# [REQUIRED ACTION]
Retype all the data word for word.

─── SUPPLIED MATERIAL

/-! #### settleDrain -/

@[simp] theorem State.settleDrain_pins (s : State) :
    (s.settleDrain).pins = s.pins := by unfold State.settleDrain; (repeat' split) <;> simp
@[simp] theorem State.settleDrain_now (s : State) :
    (s.settleDrain).now = s.now := by unfold State.settleDrain; (repeat' split) <;> simp
@[simp] theorem State.settleDrain_requests (s : State) :
    (s.settleDrain).requests = s.requests := by unfold State.settleDrain; (repeat' split) <;> simp
@[simp] theorem State.settleDrain_dispatch (s : State) :
    (s.settleDrain).dispatch = s.dispatch := by unfold State.settleDrain; (repeat' split) <;> simp
@[simp] theorem State.settleDrain_chan0 (s : State) :
    (s.settleDrain).chan0 = s.chan0 := by unfold State.settleDrain; (repeat' split) <;> simp
@[simp] theorem State.settleDrain_chan1 (s : State) :
    (s.settleDrain).chan1 = s.chan1 := by unfold State.settleDrain; (repeat' split) <;> simp
@[simp] theorem State.settleDrain_fillQueue (s : State) :
    (s.settleDrain).fillQueue = s.fillQueue := by unfold State.settleDrain; (repeat' split) <;> simp
@[simp] theorem State.settleDrain_host (s : State) :
    (s.settleDrain).host = s.host := by unfold State.settleDrain; (repeat' split) <;> simp
@[simp] theorem State.settleDrain_tags (s : State) :
    (s.settleDrain).tags = s.tags := by unfold State.settleDrain; (repeat' split) <;> simp
@[simp] theorem State.settleDrain_notices (s : State) :
    (s.settleDrain).notices = s.notices := by unfold State.settleDrain; (repeat' split) <;> simp
@[simp] theorem State.settleDrain_port (s : State) :
    (s.settleDrain).port = s.port := by unfold State.settleDrain; (repeat' split) <;> simp
@[simp] theorem State.settleDrain_control (s : State) :
    (s.settleDrain).control = s.control := by unfold State.settleDrain; (repeat' split) <;> simp
@[simp] theorem State.settleDrain_settings (s : State) :
    (s.settleDrain).settings = s.settings := by unfold State.settleDrain; (repeat' split) <;> simp
@[simp] theorem State.settleDrain_pending (s : State) :
    (s.settleDrain).pending = s.pending := by unfold State.settleDrain; (repeat' split) <;> simp
@[simp] theorem State.settleDrain_chan (s : State) (k : Chan) :
    (s.settleDrain).chan k = s.chan k := by cases k <;> simp [State.chan]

──────

# [TASK RESULT]
/-! #### settleDrain -/

@[simp] theorem State.settleDrain_pins (s : State) :
    (s.settleDrain).pins = s.pins := by unfold State.settleDrain; (repeat' split) <;> simp
@[simp] theorem State.settleDrain_now (s : State) :
    (s.settleDrain).now = s.now := by unfold State.settleDrain; (repeat' split) <;> simp
@[simp] theorem State.settleDrain_requests (s : State) :
    (s.settleDrain).requests = s.requests := by unfold State.settleDrain; (repeat' split) <;> simp
@[simp] theorem State.settleDrain_dispatch (s : State) :
    (s.settleDrain).dispatch = s.dispatch := by unfold State.settleDrain; (repeat' split) <;> simp
@[simp] theorem State.settleDrain_chan0 (s : State) :
    (s.settleDrain).chan0 = s.chan0 := by unfold State.settleDrain; (repeat' split) <;> simp
@[simp] theorem State.settleDrain_chan1 (s : State) :
    (s.settleDrain).chan1 = s.chan1 := by unfold State.settleDrain; (repeat' split) <;> simp
@[simp] theorem State.settleDrain_fillQueue (s : State) :
    (s.settleDrain).fillQueue = s.fillQueue := by unfold State.settleDrain; (repeat' split) <;> simp
@[simp] theorem State.settleDrain_host (s : State) :
    (s.settleDrain).host = s.host := by unfold State.settleDrain; (repeat' split) <;> simp
@[simp] theorem State.settleDrain_tags (s : State) :
    (s.settleDrain).tags = s.tags := by unfold State.settleDrain; (repeat' split) <;> simp
@[simp] theorem State.settleDrain_notices (s : State) :
    (s.settleDrain).notices = s.notices := by unfold State.settleDrain; (repeat' split) <;> simp
@[simp] theorem State.settleDrain_port (s : State) :
    (s.settleDrain).port = s.port := by unfold State.settleDrain; (repeat' split) <;> simp
@[simp] theorem State.settleDrain_control (s : State) :
    (s.settleDrain).control = s.control := by unfold State.settleDrain; (repeat' split) <;> simp
@[simp] theorem State.settleDrain_settings (s : State) :
    (s.settleDrain).settings = s.settings := by unfold State.settleDrain; (repeat' split) <;> simp
@[simp] theorem State.settleDrain_pending (s : State) :
    (s.settleDrain).pending = s.pending := by unfold State.settleDrain; (repeat' split) <;> simp
@[simp] theorem State.settleDrain_chan (s : State) (k : Chan) :
    (s.settleDrain).chan k = s.chan k := by cases k <;> simp [State.chan]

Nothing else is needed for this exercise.